- Directions
The answer must be an exact copy of every record.

[Dataset items]
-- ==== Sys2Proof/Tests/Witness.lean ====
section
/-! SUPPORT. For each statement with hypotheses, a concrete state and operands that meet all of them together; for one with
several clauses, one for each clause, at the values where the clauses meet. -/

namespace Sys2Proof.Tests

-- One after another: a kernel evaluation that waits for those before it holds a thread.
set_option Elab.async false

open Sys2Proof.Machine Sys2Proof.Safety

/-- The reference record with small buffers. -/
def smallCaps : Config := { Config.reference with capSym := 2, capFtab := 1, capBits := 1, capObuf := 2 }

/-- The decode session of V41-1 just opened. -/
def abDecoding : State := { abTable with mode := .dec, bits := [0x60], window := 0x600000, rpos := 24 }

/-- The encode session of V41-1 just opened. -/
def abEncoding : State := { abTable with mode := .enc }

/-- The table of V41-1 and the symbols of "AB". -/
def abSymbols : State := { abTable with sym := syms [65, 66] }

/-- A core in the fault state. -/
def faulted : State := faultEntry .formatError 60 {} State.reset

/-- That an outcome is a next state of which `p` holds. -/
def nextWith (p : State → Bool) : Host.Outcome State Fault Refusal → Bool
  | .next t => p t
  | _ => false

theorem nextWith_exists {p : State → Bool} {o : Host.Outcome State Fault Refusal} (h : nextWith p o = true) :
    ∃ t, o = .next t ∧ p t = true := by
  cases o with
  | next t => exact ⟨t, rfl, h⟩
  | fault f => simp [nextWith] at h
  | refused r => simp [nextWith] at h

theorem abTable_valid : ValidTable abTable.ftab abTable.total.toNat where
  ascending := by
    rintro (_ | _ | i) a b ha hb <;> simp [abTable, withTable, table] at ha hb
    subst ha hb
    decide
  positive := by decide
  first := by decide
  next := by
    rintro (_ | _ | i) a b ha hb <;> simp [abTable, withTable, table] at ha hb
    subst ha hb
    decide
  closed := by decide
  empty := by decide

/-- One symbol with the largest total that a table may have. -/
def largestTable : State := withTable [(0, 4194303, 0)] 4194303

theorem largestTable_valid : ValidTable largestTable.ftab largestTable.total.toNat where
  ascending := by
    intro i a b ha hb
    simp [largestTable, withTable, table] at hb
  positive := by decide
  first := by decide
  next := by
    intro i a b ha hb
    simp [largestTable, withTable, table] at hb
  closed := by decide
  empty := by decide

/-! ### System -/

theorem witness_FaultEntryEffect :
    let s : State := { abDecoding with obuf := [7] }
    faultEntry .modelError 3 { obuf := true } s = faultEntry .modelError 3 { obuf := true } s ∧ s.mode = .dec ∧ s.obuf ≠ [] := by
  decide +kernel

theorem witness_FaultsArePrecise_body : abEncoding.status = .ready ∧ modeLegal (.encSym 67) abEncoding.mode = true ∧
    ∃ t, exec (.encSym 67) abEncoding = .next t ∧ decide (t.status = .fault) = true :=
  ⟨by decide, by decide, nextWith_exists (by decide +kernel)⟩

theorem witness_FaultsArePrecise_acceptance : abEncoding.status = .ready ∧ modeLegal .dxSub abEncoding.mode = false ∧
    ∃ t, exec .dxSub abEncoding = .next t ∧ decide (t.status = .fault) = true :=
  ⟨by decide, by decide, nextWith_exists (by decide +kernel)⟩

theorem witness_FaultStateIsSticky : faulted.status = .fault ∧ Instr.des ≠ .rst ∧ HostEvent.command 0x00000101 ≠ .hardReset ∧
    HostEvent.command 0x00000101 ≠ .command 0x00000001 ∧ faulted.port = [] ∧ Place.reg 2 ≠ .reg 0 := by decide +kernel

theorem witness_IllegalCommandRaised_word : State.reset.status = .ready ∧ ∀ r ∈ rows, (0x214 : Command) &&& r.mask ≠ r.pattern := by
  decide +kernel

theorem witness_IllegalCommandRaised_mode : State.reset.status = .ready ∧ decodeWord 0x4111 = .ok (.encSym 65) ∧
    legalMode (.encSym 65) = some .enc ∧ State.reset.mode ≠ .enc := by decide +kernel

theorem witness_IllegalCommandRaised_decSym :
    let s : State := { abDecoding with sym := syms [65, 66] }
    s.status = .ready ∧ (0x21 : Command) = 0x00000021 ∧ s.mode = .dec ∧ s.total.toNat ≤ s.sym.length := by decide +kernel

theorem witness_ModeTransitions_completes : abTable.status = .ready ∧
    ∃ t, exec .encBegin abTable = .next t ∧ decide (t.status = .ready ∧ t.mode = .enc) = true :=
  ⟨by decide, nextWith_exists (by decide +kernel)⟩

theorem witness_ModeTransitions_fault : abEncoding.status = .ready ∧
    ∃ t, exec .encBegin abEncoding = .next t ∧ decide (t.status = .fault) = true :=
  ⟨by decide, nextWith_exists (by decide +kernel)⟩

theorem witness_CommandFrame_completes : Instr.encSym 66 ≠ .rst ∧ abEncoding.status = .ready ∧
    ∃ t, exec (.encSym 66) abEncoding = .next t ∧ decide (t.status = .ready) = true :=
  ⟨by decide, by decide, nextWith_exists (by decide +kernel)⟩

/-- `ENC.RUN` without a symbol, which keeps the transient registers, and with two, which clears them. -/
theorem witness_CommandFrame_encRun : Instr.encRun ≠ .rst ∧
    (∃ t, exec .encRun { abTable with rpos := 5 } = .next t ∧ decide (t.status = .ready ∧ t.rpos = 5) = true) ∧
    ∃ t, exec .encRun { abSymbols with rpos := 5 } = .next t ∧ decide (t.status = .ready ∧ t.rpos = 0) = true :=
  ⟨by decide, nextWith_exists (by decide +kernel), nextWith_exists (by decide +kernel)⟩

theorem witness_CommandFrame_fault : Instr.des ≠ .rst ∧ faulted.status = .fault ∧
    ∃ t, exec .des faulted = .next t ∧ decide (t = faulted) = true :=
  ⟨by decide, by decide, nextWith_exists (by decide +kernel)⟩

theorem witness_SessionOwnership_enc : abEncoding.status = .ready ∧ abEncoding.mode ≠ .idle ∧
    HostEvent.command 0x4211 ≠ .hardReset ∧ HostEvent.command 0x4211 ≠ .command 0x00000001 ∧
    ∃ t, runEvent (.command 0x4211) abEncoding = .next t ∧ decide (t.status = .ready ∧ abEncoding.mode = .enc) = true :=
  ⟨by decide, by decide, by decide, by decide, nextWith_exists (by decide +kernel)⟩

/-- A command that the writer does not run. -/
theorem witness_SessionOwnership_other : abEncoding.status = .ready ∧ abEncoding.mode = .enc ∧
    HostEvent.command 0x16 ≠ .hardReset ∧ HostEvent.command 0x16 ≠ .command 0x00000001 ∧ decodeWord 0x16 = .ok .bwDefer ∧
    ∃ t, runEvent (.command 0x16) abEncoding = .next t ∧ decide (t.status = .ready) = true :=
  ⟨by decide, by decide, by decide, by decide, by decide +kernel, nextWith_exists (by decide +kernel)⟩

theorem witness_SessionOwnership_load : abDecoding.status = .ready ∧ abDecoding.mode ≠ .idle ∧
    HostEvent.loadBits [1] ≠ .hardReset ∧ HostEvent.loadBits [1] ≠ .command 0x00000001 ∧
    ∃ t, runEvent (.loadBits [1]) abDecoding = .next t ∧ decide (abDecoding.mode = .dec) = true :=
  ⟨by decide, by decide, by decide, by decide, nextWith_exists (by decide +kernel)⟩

- Answer area
-- ==== Sys2Proof/Tests/Witness.lean ====
section
/-! SUPPORT. For each statement with hypotheses, a concrete state and operands that meet all of them together; for one with
several clauses, one for each clause, at the values where the clauses meet. -/

namespace Sys2Proof.Tests

-- One after another: a kernel evaluation that waits for those before it holds a thread.
set_option Elab.async false

open Sys2Proof.Machine Sys2Proof.Safety

/-- The reference record with small buffers. -/
def smallCaps : Config := { Config.reference with capSym := 2, capFtab := 1, capBits := 1, capObuf := 2 }

/-- The decode session of V41-1 just opened. -/
def abDecoding : State := { abTable with mode := .dec, bits := [0x60], window := 0x600000, rpos := 24 }

/-- The encode session of V41-1 just opened. -/
def abEncoding : State := { abTable with mode := .enc }

/-- The table of V41-1 and the symbols of "AB". -/
def abSymbols : State := { abTable with sym := syms [65, 66] }

/-- A core in the fault state. -/
def faulted : State := faultEntry .formatError 60 {} State.reset

/-- That an outcome is a next state of which `p` holds. -/
def nextWith (p : State → Bool) : Host.Outcome State Fault Refusal → Bool
  | .next t => p t
  | _ => false

theorem nextWith_exists {p : State → Bool} {o : Host.Outcome State Fault Refusal} (h : nextWith p o = true) :
    ∃ t, o = .next t ∧ p t = true := by
  cases o with
  | next t => exact ⟨t, rfl, h⟩
  | fault f => simp [nextWith] at h
  | refused r => simp [nextWith] at h

theorem abTable_valid : ValidTable abTable.ftab abTable.total.toNat where
  ascending := by
    rintro (_ | _ | i) a b ha hb <;> simp [abTable, withTable, table] at ha hb
    subst ha hb
    decide
  positive := by decide
  first := by decide
  next := by
    rintro (_ | _ | i) a b ha hb <;> simp [abTable, withTable, table] at ha hb
    subst ha hb
    decide
  closed := by decide
  empty := by decide

/-- One symbol with the largest total that a table may have. -/
def largestTable : State := withTable [(0, 4194303, 0)] 4194303

theorem largestTable_valid : ValidTable largestTable.ftab largestTable.total.toNat where
  ascending := by
    intro i a b ha hb
    simp [largestTable, withTable, table] at hb
  positive := by decide
  first := by decide
  next := by
    intro i a b ha hb
    simp [largestTable, withTable, table] at hb
  closed := by decide
  empty := by decide

/-! ### System -/

theorem witness_FaultEntryEffect :
    let s : State := { abDecoding with obuf := [7] }
    faultEntry .modelError 3 { obuf := true } s = faultEntry .modelError 3 { obuf := true } s ∧ s.mode = .dec ∧ s.obuf ≠ [] := by
  decide +kernel

theorem witness_FaultsArePrecise_body : abEncoding.status = .ready ∧ modeLegal (.encSym 67) abEncoding.mode = true ∧
    ∃ t, exec (.encSym 67) abEncoding = .next t ∧ decide (t.status = .fault) = true :=
  ⟨by decide, by decide, nextWith_exists (by decide +kernel)⟩

theorem witness_FaultsArePrecise_acceptance : abEncoding.status = .ready ∧ modeLegal .dxSub abEncoding.mode = false ∧
    ∃ t, exec .dxSub abEncoding = .next t ∧ decide (t.status = .fault) = true :=
  ⟨by decide, by decide, nextWith_exists (by decide +kernel)⟩

theorem witness_FaultStateIsSticky : faulted.status = .fault ∧ Instr.des ≠ .rst ∧ HostEvent.command 0x00000101 ≠ .hardReset ∧
    HostEvent.command 0x00000101 ≠ .command 0x00000001 ∧ faulted.port = [] ∧ Place.reg 2 ≠ .reg 0 := by decide +kernel

theorem witness_IllegalCommandRaised_word : State.reset.status = .ready ∧ ∀ r ∈ rows, (0x214 : Command) &&& r.mask ≠ r.pattern := by
  decide +kernel

theorem witness_IllegalCommandRaised_mode : State.reset.status = .ready ∧ decodeWord 0x4111 = .ok (.encSym 65) ∧
    legalMode (.encSym 65) = some .enc ∧ State.reset.mode ≠ .enc := by decide +kernel

theorem witness_IllegalCommandRaised_decSym :
    let s : State := { abDecoding with sym := syms [65, 66] }
    s.status = .ready ∧ (0x21 : Command) = 0x00000021 ∧ s.mode = .dec ∧ s.total.toNat ≤ s.sym.length := by decide +kernel

theorem witness_ModeTransitions_completes : abTable.status = .ready ∧
    ∃ t, exec .encBegin abTable = .next t ∧ decide (t.status = .ready ∧ t.mode = .enc) = true :=
  ⟨by decide, nextWith_exists (by decide +kernel)⟩

theorem witness_ModeTransitions_fault : abEncoding.status = .ready ∧
    ∃ t, exec .encBegin abEncoding = .next t ∧ decide (t.status = .fault) = true :=
  ⟨by decide, nextWith_exists (by decide +kernel)⟩

theorem witness_CommandFrame_completes : Instr.encSym 66 ≠ .rst ∧ abEncoding.status = .ready ∧
    ∃ t, exec (.encSym 66) abEncoding = .next t ∧ decide (t.status = .ready) = true :=
  ⟨by decide, by decide, nextWith_exists (by decide +kernel)⟩

/-- `ENC.RUN` without a symbol, which keeps the transient registers, and with two, which clears them. -/
theorem witness_CommandFrame_encRun : Instr.encRun ≠ .rst ∧
    (∃ t, exec .encRun { abTable with rpos := 5 } = .next t ∧ decide (t.status = .ready ∧ t.rpos = 5) = true) ∧
    ∃ t, exec .encRun { abSymbols with rpos := 5 } = .next t ∧ decide (t.status = .ready ∧ t.rpos = 0) = true :=
  ⟨by decide, nextWith_exists (by decide +kernel), nextWith_exists (by decide +kernel)⟩

theorem witness_CommandFrame_fault : Instr.des ≠ .rst ∧ faulted.status = .fault ∧
    ∃ t, exec .des faulted = .next t ∧ decide (t = faulted) = true :=
  ⟨by decide, by decide, nextWith_exists (by decide +kernel)⟩

theorem witness_SessionOwnership_enc : abEncoding.status = .ready ∧ abEncoding.mode ≠ .idle ∧
    HostEvent.command 0x4211 ≠ .hardReset ∧ HostEvent.command 0x4211 ≠ .command 0x00000001 ∧
    ∃ t, runEvent (.command 0x4211) abEncoding = .next t ∧ decide (t.status = .ready ∧ abEncoding.mode = .enc) = true :=
  ⟨by decide, by decide, by decide, by decide, nextWith_exists (by decide +kernel)⟩

/-- A command that the writer does not run. -/
theorem witness_SessionOwnership_other : abEncoding.status = .ready ∧ abEncoding.mode = .enc ∧
    HostEvent.command 0x16 ≠ .hardReset ∧ HostEvent.command 0x16 ≠ .command 0x00000001 ∧ decodeWord 0x16 = .ok .bwDefer ∧
    ∃ t, runEvent (.command 0x16) abEncoding = .next t ∧ decide (t.status = .ready) = true :=
  ⟨by decide, by decide, by decide, by decide, by decide +kernel, nextWith_exists (by decide +kernel)⟩

theorem witness_SessionOwnership_load : abDecoding.status = .ready ∧ abDecoding.mode ≠ .idle ∧
    HostEvent.loadBits [1] ≠ .hardReset ∧ HostEvent.loadBits [1] ≠ .command 0x00000001 ∧
    ∃ t, runEvent (.loadBits [1]) abDecoding = .next t ∧ decide (abDecoding.mode = .dec) = true :=
  ⟨by decide, by decide, by decide, by decide, nextWith_exists (by decide +kernel)⟩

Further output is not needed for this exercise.